§ Task goal
Should the word "then" occur in a line of the records, copy that line.

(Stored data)
--------------------------------------------------
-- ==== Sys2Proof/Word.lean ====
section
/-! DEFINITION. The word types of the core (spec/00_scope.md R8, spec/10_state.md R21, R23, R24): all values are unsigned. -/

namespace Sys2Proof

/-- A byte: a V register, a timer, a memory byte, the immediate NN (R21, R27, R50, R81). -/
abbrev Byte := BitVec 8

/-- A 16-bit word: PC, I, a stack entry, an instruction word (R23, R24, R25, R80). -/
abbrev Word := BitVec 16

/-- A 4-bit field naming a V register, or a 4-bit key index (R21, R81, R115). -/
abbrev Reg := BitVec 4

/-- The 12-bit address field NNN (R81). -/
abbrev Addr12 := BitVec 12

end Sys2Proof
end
--------------------------------------------------
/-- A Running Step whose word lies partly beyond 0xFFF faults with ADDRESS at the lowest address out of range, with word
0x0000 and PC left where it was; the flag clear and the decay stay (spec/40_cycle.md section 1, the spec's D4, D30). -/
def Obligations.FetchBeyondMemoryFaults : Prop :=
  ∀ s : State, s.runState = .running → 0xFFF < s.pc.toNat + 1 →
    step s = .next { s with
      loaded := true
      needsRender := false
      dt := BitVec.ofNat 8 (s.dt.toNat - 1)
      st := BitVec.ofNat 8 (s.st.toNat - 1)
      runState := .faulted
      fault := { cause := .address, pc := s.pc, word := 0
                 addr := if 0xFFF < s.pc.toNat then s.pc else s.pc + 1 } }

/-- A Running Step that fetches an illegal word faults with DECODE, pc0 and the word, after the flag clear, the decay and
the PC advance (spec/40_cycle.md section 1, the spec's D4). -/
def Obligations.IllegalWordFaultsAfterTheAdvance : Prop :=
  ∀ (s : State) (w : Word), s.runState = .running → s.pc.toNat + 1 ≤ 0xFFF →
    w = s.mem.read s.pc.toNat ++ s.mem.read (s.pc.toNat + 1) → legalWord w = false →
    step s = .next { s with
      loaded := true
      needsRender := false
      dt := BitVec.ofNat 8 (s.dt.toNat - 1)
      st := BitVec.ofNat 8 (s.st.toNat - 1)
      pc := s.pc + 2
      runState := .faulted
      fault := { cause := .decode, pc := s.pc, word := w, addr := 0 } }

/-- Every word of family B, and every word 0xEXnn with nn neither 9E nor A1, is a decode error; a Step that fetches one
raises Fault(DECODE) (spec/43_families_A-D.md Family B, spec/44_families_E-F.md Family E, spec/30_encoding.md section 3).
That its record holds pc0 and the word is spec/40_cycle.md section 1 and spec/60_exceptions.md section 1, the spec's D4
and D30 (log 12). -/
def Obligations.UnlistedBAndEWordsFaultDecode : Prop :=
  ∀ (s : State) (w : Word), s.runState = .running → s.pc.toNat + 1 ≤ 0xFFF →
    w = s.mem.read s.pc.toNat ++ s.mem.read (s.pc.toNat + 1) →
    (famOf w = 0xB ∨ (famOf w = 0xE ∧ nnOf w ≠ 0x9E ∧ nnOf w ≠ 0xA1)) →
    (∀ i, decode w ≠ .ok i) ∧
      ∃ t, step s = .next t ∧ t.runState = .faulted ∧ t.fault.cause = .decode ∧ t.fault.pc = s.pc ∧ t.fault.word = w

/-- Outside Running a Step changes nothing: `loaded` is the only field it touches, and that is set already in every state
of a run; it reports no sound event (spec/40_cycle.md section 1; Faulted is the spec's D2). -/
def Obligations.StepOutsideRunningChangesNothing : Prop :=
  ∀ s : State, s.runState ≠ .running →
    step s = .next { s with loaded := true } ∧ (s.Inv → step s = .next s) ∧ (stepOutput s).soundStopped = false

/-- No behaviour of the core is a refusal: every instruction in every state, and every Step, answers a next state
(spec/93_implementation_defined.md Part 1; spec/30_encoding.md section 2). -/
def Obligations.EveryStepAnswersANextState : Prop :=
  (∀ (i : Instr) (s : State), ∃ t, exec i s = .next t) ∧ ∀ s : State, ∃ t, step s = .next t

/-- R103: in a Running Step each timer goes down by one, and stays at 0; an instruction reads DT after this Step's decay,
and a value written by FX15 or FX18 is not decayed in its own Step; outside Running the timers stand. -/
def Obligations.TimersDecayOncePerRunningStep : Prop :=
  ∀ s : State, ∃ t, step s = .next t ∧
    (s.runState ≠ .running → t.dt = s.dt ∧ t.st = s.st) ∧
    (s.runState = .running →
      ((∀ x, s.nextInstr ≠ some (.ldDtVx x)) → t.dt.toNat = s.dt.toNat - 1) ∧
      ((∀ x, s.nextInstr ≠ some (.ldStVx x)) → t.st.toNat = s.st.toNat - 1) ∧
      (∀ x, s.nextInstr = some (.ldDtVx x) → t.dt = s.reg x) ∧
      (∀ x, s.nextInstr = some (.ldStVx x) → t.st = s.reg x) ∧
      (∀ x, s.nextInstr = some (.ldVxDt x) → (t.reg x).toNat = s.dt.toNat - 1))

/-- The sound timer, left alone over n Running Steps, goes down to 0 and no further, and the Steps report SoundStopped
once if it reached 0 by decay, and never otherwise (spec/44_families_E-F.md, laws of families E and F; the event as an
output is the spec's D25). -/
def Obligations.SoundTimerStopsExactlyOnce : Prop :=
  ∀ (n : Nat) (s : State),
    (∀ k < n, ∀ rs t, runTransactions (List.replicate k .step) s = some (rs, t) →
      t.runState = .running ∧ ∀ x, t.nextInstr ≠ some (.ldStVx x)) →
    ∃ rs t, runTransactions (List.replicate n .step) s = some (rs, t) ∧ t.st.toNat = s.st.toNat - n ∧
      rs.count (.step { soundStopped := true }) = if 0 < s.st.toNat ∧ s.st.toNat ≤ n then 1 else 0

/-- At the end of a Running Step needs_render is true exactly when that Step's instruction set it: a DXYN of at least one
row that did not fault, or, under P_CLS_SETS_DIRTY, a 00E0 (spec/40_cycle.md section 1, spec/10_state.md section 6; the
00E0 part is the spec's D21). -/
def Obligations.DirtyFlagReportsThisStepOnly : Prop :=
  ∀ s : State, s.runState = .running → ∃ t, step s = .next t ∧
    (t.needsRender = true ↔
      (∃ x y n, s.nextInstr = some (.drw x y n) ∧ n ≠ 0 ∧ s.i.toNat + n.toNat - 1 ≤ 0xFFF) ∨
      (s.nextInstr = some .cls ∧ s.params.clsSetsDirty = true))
--------------------------------------------------
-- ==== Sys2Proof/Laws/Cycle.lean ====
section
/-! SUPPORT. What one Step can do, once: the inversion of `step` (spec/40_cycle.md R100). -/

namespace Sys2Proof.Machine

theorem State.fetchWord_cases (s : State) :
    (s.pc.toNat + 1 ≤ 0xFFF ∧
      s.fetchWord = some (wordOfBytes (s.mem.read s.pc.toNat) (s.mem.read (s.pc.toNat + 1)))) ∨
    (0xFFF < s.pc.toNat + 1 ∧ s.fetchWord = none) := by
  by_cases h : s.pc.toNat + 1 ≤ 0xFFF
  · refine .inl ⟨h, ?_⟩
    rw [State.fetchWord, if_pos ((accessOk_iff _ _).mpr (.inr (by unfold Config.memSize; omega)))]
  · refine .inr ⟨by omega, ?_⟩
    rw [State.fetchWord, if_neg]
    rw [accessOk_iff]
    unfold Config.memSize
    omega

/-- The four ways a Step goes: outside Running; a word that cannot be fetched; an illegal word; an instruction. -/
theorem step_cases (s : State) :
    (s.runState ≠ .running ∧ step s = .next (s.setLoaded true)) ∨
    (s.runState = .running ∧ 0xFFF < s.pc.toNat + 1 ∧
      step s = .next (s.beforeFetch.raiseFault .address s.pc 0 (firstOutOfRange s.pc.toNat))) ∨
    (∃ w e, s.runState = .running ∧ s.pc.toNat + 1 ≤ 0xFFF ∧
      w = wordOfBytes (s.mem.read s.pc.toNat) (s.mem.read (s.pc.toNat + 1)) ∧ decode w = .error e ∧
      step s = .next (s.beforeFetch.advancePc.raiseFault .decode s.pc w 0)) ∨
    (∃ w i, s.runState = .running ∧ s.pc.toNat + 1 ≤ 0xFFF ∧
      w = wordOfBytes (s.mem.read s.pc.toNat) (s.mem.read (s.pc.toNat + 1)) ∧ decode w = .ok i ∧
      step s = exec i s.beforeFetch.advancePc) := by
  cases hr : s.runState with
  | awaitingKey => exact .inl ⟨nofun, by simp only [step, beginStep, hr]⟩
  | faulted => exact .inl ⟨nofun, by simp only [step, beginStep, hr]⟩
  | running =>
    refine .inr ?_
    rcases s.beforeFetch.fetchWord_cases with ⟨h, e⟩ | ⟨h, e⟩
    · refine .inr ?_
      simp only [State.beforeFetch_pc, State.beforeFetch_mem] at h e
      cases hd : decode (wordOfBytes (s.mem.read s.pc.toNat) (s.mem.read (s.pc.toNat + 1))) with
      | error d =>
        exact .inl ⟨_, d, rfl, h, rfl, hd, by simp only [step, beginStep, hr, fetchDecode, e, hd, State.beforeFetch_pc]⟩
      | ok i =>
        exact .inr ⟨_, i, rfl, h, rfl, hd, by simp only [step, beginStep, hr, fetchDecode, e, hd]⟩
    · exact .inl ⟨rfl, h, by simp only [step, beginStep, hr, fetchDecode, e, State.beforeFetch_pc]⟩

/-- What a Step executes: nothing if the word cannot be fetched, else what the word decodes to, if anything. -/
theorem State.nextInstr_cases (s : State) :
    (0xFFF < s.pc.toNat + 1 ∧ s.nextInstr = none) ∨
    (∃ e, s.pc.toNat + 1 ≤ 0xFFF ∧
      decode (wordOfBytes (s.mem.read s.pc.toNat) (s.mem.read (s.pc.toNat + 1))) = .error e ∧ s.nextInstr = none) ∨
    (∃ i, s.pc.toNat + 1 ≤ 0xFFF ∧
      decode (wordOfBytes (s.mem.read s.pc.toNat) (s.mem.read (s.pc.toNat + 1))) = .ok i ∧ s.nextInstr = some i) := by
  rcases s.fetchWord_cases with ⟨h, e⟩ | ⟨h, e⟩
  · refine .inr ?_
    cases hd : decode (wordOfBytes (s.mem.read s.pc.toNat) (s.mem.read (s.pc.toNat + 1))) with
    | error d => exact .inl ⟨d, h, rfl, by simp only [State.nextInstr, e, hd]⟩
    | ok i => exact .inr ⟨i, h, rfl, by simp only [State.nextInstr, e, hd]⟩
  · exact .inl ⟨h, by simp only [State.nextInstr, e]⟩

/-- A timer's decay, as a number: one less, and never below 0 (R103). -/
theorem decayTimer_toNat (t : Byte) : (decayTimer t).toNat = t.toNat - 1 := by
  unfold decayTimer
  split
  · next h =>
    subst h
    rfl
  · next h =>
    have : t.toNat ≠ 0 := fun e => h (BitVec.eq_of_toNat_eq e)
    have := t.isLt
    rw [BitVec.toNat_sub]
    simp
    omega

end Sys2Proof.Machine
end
--------------------------------------------------
§ Exercise response
                 addr := if 0xFFF < s.pc.toNat then s.pc else s.pc + 1 } }
      rs.count (.step { soundStopped := true }) = if 0 < s.st.toNat ∧ s.st.toNat ≤ n then 1 else 0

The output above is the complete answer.